Data pipelines != workflows: orchestrating data with Dagster
12-02, 19:00–19:30 (UTC), Talk Track II

Data pipelines consist of graphs of computations that produce and consume data assets like tables and ML models.

Data practitioners often use workflow engines like Airflow to define and manage their data pipelines. But these tools are an odd fit - they schedule tasks, but miss that tasks are built to produce and maintain data assets. They struggle to represent dependencies that are more complex than “run X after Y finishes” and lose the trail on data lineage.

Dagster is an open-source framework and orchestrator built to help data practitioners develop, test, and run data pipelines.
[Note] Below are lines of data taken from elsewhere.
/-- `finish` with the result that R112 gives the class goes to `SEND` exactly after a reply. -/
theorem finish_cycleEnded (c : FrameClass) (s : State) : (finish c (classResult c) s).CycleEnded := by
  by_cases harp : c = .arpReqHost
  · subst harp; exact .inl ⟨rfl, .inl rfl⟩
  by_cases hecho : c = .icmpEchoReqHost
  · subst hecho; exact .inl ⟨rfl, .inr rfl⟩
  · rw [finish_of_dropped harp hecho]
    exact .inr ⟨rfl, by simpa using harp, by simpa using hecho⟩

theorem finishWith_endsCycle {c : FrameClass} {r : Result} (hr : classResult c = r) : (finishWith c r s).EndsCycle := by
  rintro _ _ h
  cases h
  exact hr ▸ finish_cycleEnded c s

theorem endAs_endsCycle {c : FrameClass} : (endAs c s).EndsCycle := finishWith_endsCycle rfl

/-- Every drop by `ETH.PARSE` has the result of its class (R112, R244). -/
theorem classResult_ethDropClass (s : State) : classResult (ethDropClass s) = .format := by
  unfold ethDropClass
  split_ifs <;> rfl

/-- Every drop by `IP.PARSE` has the result of its class (R112, R248). -/
theorem classResult_ipDropClass (s : State) : classResult (ipDropClass s) = .format := by
  unfold ipDropClass
  dsimp only
  split_ifs <;> rfl

theorem updateArp_endsCycle : (updateArp s).EndsCycle := by
  refine .bind fun o _ => .bind fun _ _ => ?_
  split
  · exact .bind fun _ _ => finishWith_endsCycle rfl
  · cases o <;> exact finishWith_endsCycle rfl

theorem updateIpv4_endsCycle : (updateIpv4 s).EndsCycle := by
  refine .onFormat (fun t => finishWith_endsCycle (classResult_ipDropClass t)) fun _ _ => .bind fun _ _ => ?_
  split
  · exact finishWith_endsCycle rfl
  refine .bind fun _ _ => ?_
  split
  · exact finishWith_endsCycle rfl
  refine .bind fun _ _ => ?_
  split
  · exact finishWith_endsCycle rfl
  · exact .bind fun _ _ => finishWith_endsCycle rfl

theorem update_endsCycle : (update s).EndsCycle := by
  refine .onFormat (fun t => finishWith_endsCycle (classResult_ethDropClass t)) fun _ _ => .bind fun tag _ => ?_
  split
  · exact updateArp_endsCycle
  · exact updateIpv4_endsCycle
  all_goals exact finishWith_endsCycle rfl

theorem expectFormat_endsCycle {r : Res Unit} {k : State → Res Unit} (hk : ∀ t, (k t).EndsCycle) :
    (expectFormat r k).EndsCycle :=
  .onFormat hk fun _ _ _ _ => nofun

theorem classAction_endsCycle (c : FrameClass) : (classAction c s).EndsCycle := by
  cases c with
  | runt | arpShort | arpBadFmt => exact expectFormat_endsCycle fun _ => endAs_endsCycle
  | arpReqOther | arpReply | arpOpInvalid | ipv6 | ethUnknown => exact .bind fun _ _ => endAs_endsCycle
  | ipShort | ipBadIhl | ipTrunc | icmpShort =>
    exact .bind fun _ _ => expectFormat_endsCycle fun _ => endAs_endsCycle
  | ipNotHost | ipNotIcmp | icmpOther | arpReqHost => exact .bind fun _ _ => .bind fun _ _ => endAs_endsCycle
  | icmpEchoReqHost => exact .bind fun _ _ => .bind fun _ _ => .bind fun _ _ => endAs_endsCycle

theorem sequencerOut_cycleEnded {r : Res Unit} (hr : r.EndsCycle) (h : sequencerOut r = .next t) : t.CycleEnded := by
  cases r with
  | ok a u => cases h; exact hr _ _ rfl
  | raise k u => cases h
  | fault f => cases h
It takes a declarative approach to data orchestration that starts with defining data assets that are supposed to exist and the upstream data assets that they’re derived from.

Attendees of this session will learn how to develop and maintain data pipelines in a way that makes their datasets and ML models dramatically easier to trust and evolve.


Data pipelines consist of graphs of computations that produce and consume data assets like tables and ML models.

Data practitioners often use workflow engines like Airflow to define and manage their data pipelines. But these tools are an odd fit - they schedule tasks, but don’t understand that tasks are built to produce and maintain data assets. They struggle to represent dependencies that are more complex than “run X after Y finishes” and lose the trail on data lineage. They manage production workflows, but make it hard to work with pipelines in local development, unit tests, CI, code review, and debugging.

Dagster is an open-source framework and orchestrator built to help data practitioners develop, test, and run data pipelines. It takes a declarative approach to data orchestration that starts with defining data assets that are supposed to exist and the upstream data assets that they’re derived from. It lets the git repo become the source of truth on data, so pushing data changes feels as safe as pushing code changes. It supports an organization-wide data asset lineage graph, that can be subsetted for scheduled or ad-hoc execution. It’s built to facilitate data pipelines in local development, unit testing, CI, code review, staging environments, and debugging.

Attendees of this session will learn how to develop and maintain data pipelines in a way that makes their datasets and ML models dramatically easier to trust and evolve.


Prior Knowledge Expected

No previous knowledge expected

Sandy works at Elementl as the lead engineer for the Dagster project. Prior, he led machine learning and data science teams at KeepTruckin and Clover Health. He's a committer on Spark and Hadoop, and co-authored O'Reilly's Advanced Analytics with Spark.